According to psychiatrist William Glasser, every human being is driven by five basic psychological needs: survival, love and belonging, power (or significance), freedom, and fun (learning and growing).
When these needs are not met, people experience distress – and often this distress manifests in our relationships.
The most damaging force in any relationship is external control, the attempt to control or pressure someone else into doing what we want.
Glasser identified this as the single biggest threat to healthy human connection.
External control violates several of our core needs simultaneously.
First and foremost, it threatens freedom – our need to make choices for ourselves.
When one person tries to control the other through criticism, guilt, threats, or coercion, it undermines that person’s sense of autonomy.
Instead of feeling free
to express themselves
or make decisions, they
may feel stifled, resentful,
or rebellious.
It also damages the need for love and belonging.
True connection thrives on acceptance and mutual respect. When someone uses controlling behaviour, the relationship becomes conditional: “I will accept you if you do what I want.”
This erodes trust and emotional safety, making genuine intimacy nearly impossible.
Power, according to Glasser, is not about domination, it’s about feeling competent, respected and valued.
When external control is used, it creates an unequal power dynamic where one person’s voice and needs are prioritised over the other’s.
This leads to frustration, disengagement or passive resistance. Neither person feels truly heard or empowered.
Even fun – the need to grow and learn and have enjoyment and lightness – suffers under external control.
When a relationship becomes a battleground of rules and expectations, spontaneity disappears.
The joy of being together is replaced by tension and performance.
The antidote to external control, as Glasser taught, is internal responsibility: focusing on changing our own behaviour rather than trying to change others.
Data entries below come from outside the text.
/-- Table 9.9: the number of the first check that fails and its status. -/
def State.dsubCheck (s : State) (t : Task) : Option (Nat × Nat) :=
  let x := s.chain t.chain
  let g := t.engine / 8
  let slot := s.slotOf t.chain t.gen t.slot
  match s.chainProfile t.chain with
  | none => some (1, stConflict)
  | some p =>
    if x.state == .free || x.tenant != t.tenant || x.gen != t.gen || slot.any (fun y => y.deadline != 0 && decide (y.deadline ≤ s.now))
        || !s.lineOk g t.line t.tenant then some (1, stConflict)
    else match s.code t.codeId with
      | none => some (2, stConflict)
      | some code =>
        let range := if codeKind code == 0 then 32 else if codeKind code == 1 then 16 else 63
        if t.codeId != profCode p || decide (range < t.imax) then some (2, stConflict)
        else if codeKind code != 2 && s.dec.trellis then some (3, stFecMode)
        else if t.inLen != codeInLen code || decide (t.outCap < 16 + (codeBits code + 7) / 8) then some (4, stConflict)
        else if !s.rangeOk g t.tenant t.inAddr t.inLen || !s.rangeOk g t.tenant t.outAddr t.outCap || t.outAddr % 4 != 0 then some (5, stDecerr)
        else if 1024 ≤ (s.dec.tasks.filter fun y => y.stage == .decode && y.started.isNone).length then some (6, stCapacity)
        else if slot.any (fun y => decide (profJobs p ≤ y.accepted) || (profShipped p && y.demodEnded)) || profJobs p == 0 then some (7, stQuota)
        else none

/-- DSUB of a descriptor: whether the job was queued, and what a refusal writes (R236). -/
def State.dsub (s : State) (t : Task) : State × Bool :=
  match s.dsubCheck t with
  | some (n, st) =>
    let s := s.modFn t.tenant fun f => { f with refused := satTo 0xFFFF (f.refused + 1) }
    if n == 5 || !s.rangeOk (t.engine / 8) t.tenant t.outAddr 16 then (s, false)
    else (s.writeResult (t.engine / 8) t.outAddr t.line st 0 0 0 t.jobTag.toNat t.tenant false [], false)
  | none =>
    let x := s.chain t.chain
    let dl := s.jobDeadline t
    let start := s.slotStart t
    let s := s.modSlot t.chain t.gen t.slot fun y => { y with accepted := y.accepted + 1 }
    ((s.release { t with deadline := dl, profile := x.profile, slotCtr := start, dest := x.dest }).startJobs, true)

end Sys2Proof.Machine
end

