/-! ### References and pulses (R344 to R350) -/

/-- The changed setup of the block goes to the warm image (R365); the model's image is the committed table itself. -/
def State.writeWarmImage (s : State) : State :=
  s.modRst fun r => { r with warmImg := s.comm, imageSet := true, warmSlot := !r.warmSlot, nvfsBusy := true }

/-- REF_SET (0x52): QL and PRIO of an input; the QL of CHAIN is read-only (Table 13.8). -/
def State.refSet (s : State) (c : RingCmd) (r : CmdRef) : State :=
  let x := fld c.arg0.toNat 2 0
  if 3 < x then s.refuse r stConflict (argOff 0) 0
  else
    let ql := fld c.arg0.toNat 11 8 * 2 ^ 24
    let prio := fld c.arg0.toNat 18 16 * 2 ^ 16
    let mask := if x == 3 then 0x00070000 else 0x0F070000
    let off := 0xD00100 + 4 * x
    let s := s.setBoth off (mergeBits mask (s.reg off) (ql + prio))
    ((s.reselect).writeWarmImage).complete r stOK 0 0

def execRefSet (c : RingCmd) (s : State) : Host.Outcome State Fault Refusal :=
  .next (s.startCmd 0x52 true c fun r s => s.refSet c r)

/-- Nominal edges in a 10 µs window: 100 at 10 MHz, 1,000 at 100 MHz; CHAIN's forwarded clock at 2.5 GHz gives 25,000. -/
def State.refNominal (s : State) (x : Nat) : Nat :=
  if x == 3 then 25000 else if bit (s.refCfg x) 31 then 1000 else 100

/-- REF_ACTIVITY_WINDOW: a count outside ±25 % fails the input (Table 13.4). Pulse inputs are watched by their edges. -/
def execRefActivityWindow (x : RefInput) (count : Nat) (s : State) : Host.Outcome State Fault Refusal :=
  .next (if 4 ≤ x.val || !s.time.running then s
    else
      let n := s.refNominal x
      if 3 * n ≤ 4 * count && 4 * count ≤ 5 * n then s else s.refFail x)

/-- REF_GATE: a 1 s gate of C ends with the input's offset from the root (R345). -/
def execRefGate (x : RefInput) (offsetPpb : Int) (s : State) : Host.Outcome State Fault Refusal :=
  .next (if 4 ≤ x.val || !s.time.running then s else s.refGateAt x offsetPpb)

/-- REF_WTR_EXPIRY: WAIT ends in QUALIFIED (Table 13.4). -/
def execRefWtrExpiry (x : RefInput) (s : State) : Host.Outcome State Fault Refusal :=
  .next (if (s.ref x).st == .wait then
      ((s.modRef x fun r => { r with st := .qualified, badGates := 0 }).postQual x).afterQual x
    else s)

/-- MFP_CFG.PPS_EN bit of a pulse input. -/
def State.ppsOn (s : State) (i : Nat) : Bool := bit (s.reg 0xF00000) (16 + i)

/-- The error of a pulse edge: the edge plus TU_PPS_DELAY of the domain against its nearest whole second (R334). -/
def State.ppsError (s : State) (d c : Nat) : Int :=
  let t := (s.dom d).time c + toSigned 32 (s.reg (0xD00008 + 4 * d)) * 4294967296
  (t + secUnits / 2) % secUnits - secUnits / 2

/-- A captured edge of a pulse input: the period from the last one is a gate, with 1 ns per s as 1 ppb; one that is off by
more than 1 µs fails the input, and a new period starts. A qualified edge steers its domains. -/
def State.ppsCapture (s : State) (i : Nat) : State :=
  let x := 4 + i
  let r := s.ref x
  let c := s.now
  let s := s.modRef x fun r => { r with cap := c, capped := true }
  let period : Int := (c : Int) - r.cap
  let off : Int := rneDiv ((period - 1250000000) * 8) 10
  let fresh (s : State) : State := s.modRef x fun r => { r with activityOk := true }
  let s := if !r.capped then fresh s
    else if period < 1250000000 - 1250 || 1250000000 + 1250 < period then fresh (s.refFail x)
    else s.refGateAt x off
  if (s.ref x).st == .qualified && !s.inReset 36 then
    s.forEach [0, 1] fun s d => if s.domSrc d == 1 + i then s.servo d (s.ppsError d c) else s
  else s

/-- PPS_EDGE: a rising edge on PPS_A or PPS_B, kept only while the input is enabled. -/
def execPpsEdge (i : Fin 2) (s : State) : Host.Outcome State Fault Refusal :=
  .next (if s.ppsOn i && s.time.running then s.ppsCapture i else s)

/-- PPS_NO_EDGE: no edge within 1 s + 1 µs of the last (Table 13.4). -/
def execPpsNoEdge (i : Fin 2) (s : State) : Host.Outcome State Fault Refusal :=
  .next (if s.ppsOn i && (s.ref (4 + i)).capped then s.refFail (4 + i) else s)

/-- EXT_TRIG: a rising edge on MFP3 in that function is captured as PPS_B's unit would, and posted unless it follows
within 1 µs of one (R394). -/
def execExtTrig (s : State) : Host.Outcome State Fault Refusal :=
  .next (if fld (s.reg 0xF00000) 7 6 != 2 || !s.time.running then s
    else
      let c := s.now
      let s := s.modRef 5 fun r => { r with cap := c, capped := true }
      match s.time.lastTrig with
      | some t =>
        if c < t + 1250 then s
        else (s.modTime fun x => { x with lastTrig := some c }).postEvt 0 0x34 0 15 0 (c % 2 ^ 32) (c / 2 ^ 32)
      | none => (s.modTime fun x => { x with lastTrig := some c }).postEvt 0 0x34 0 15 0 (c % 2 ^ 32) (c / 2 ^ 32))

/-- A write of REF_LOOP: BW = 3 keeps its value; MODE takes the loop to that mode, or to HOLDOVER without a candidate. -/
def State.writeRefLoop (s : State) (v : Nat) : State :=
  let mask := if fld v 17 16 == 3 then 0xFF00FFFF else 0xFF03FFFF
  let s := s.setBoth 0xD00140 (mergeBits mask s.refLoop v)
  let s := s.reselect
  match s.time.active with
  | none => s.setLoop .holdover
  | some _ => s.setLoop s.loopMode

def execRefLoopWrite (v : W32) (s : State) : Host.Outcome State Fault Refusal :=
  .next (s.bar2Write fun s => s.writeRefLoop v.toNat)

/-- A write of ROOT_STEER, clamped to ±2^24; it ends HOLDOVER under MODE OPEN with a candidate selected (Table 13.5). -/
def State.writeRootSteer (s : State) (v : Nat) : State :=
  let x := clampI (-16777216) 16777216 (toSigned 32 v)
  let s := s.setBoth 0xD0014C (ofSigned 32 x)
  let s := s.modTime fun t => { t with steer := x, steered := true }
  if s.time.loop == .holdover && s.loopMode == .opened && s.time.active.isSome then s.setLoop .opened else s

def execRootSteerWrite (v : W32) (s : State) : Host.Outcome State Fault Refusal :=
  .next (s.bar2Write fun s => s.writeRootSteer v.toNat)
In healthy relationships, both individuals seek to meet their needs while also cooperating in meeting the needs of
the other.
They listen, negotiate and support each other without force or manipulation.
In essence, external control is so destructive because it blocks the fulfilment of our most fundamental psychological needs.
Only by replacing this control with empathy, choice, and personal responsibility can relationships truly flourish – creating space for freedom, love, significance and
shared joy.
The good news is that external control is a learned behaviour and can be replaced with internal control once we are willing to give up the habit of controlling others to get what we want.